→ **Brief**
Two lines below mark the span: the one containing "(k + 1) rest" and the one containing "Memory.wf s.field.regionMem &&". Set down both, plus every line between, exactly as they stand, and nothing else.

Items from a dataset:
>>>

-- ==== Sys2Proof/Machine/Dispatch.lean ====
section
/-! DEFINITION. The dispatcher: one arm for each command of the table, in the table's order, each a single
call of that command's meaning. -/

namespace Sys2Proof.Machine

<<<
>>>

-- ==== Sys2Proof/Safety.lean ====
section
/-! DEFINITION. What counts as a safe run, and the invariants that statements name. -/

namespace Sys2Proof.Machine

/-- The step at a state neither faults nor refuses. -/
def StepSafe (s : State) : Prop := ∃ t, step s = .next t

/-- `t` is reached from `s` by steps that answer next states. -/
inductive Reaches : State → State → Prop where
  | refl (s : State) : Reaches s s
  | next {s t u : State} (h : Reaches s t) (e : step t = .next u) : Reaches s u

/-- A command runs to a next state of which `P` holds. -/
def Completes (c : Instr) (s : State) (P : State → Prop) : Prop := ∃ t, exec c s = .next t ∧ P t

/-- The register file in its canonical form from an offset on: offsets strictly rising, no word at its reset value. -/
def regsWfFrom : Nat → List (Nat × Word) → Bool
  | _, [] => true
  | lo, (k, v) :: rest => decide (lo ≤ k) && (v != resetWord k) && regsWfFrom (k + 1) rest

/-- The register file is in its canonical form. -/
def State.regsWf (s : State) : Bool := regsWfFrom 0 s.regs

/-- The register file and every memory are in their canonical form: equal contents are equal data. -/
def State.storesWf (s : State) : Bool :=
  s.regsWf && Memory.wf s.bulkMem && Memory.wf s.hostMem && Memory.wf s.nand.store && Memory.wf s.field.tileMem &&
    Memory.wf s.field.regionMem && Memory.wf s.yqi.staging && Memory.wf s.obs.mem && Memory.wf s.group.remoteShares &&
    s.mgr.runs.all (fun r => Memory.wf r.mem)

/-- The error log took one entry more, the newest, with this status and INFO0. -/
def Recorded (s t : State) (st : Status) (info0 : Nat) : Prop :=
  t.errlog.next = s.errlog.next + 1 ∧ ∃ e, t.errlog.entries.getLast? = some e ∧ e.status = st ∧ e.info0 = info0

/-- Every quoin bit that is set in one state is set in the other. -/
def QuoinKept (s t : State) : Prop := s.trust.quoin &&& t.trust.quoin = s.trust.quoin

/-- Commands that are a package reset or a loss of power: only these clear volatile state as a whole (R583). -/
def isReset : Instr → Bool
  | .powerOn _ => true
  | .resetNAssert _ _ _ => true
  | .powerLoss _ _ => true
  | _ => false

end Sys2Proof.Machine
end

<<<

→ **Response to the task**
  | lo, (k, v) :: rest => decide (lo ≤ k) && (v != resetWord k) && regsWfFrom (k + 1) rest

/-- The register file is in its canonical form. -/
def State.regsWf (s : State) : Bool := regsWfFrom 0 s.regs

/-- The register file and every memory are in their canonical form: equal contents are equal data. -/
def State.storesWf (s : State) : Bool :=
  s.regsWf && Memory.wf s.bulkMem && Memory.wf s.hostMem && Memory.wf s.nand.store && Memory.wf s.field.tileMem &&
    Memory.wf s.field.regionMem && Memory.wf s.yqi.staging && Memory.wf s.obs.mem && Memory.wf s.group.remoteShares &&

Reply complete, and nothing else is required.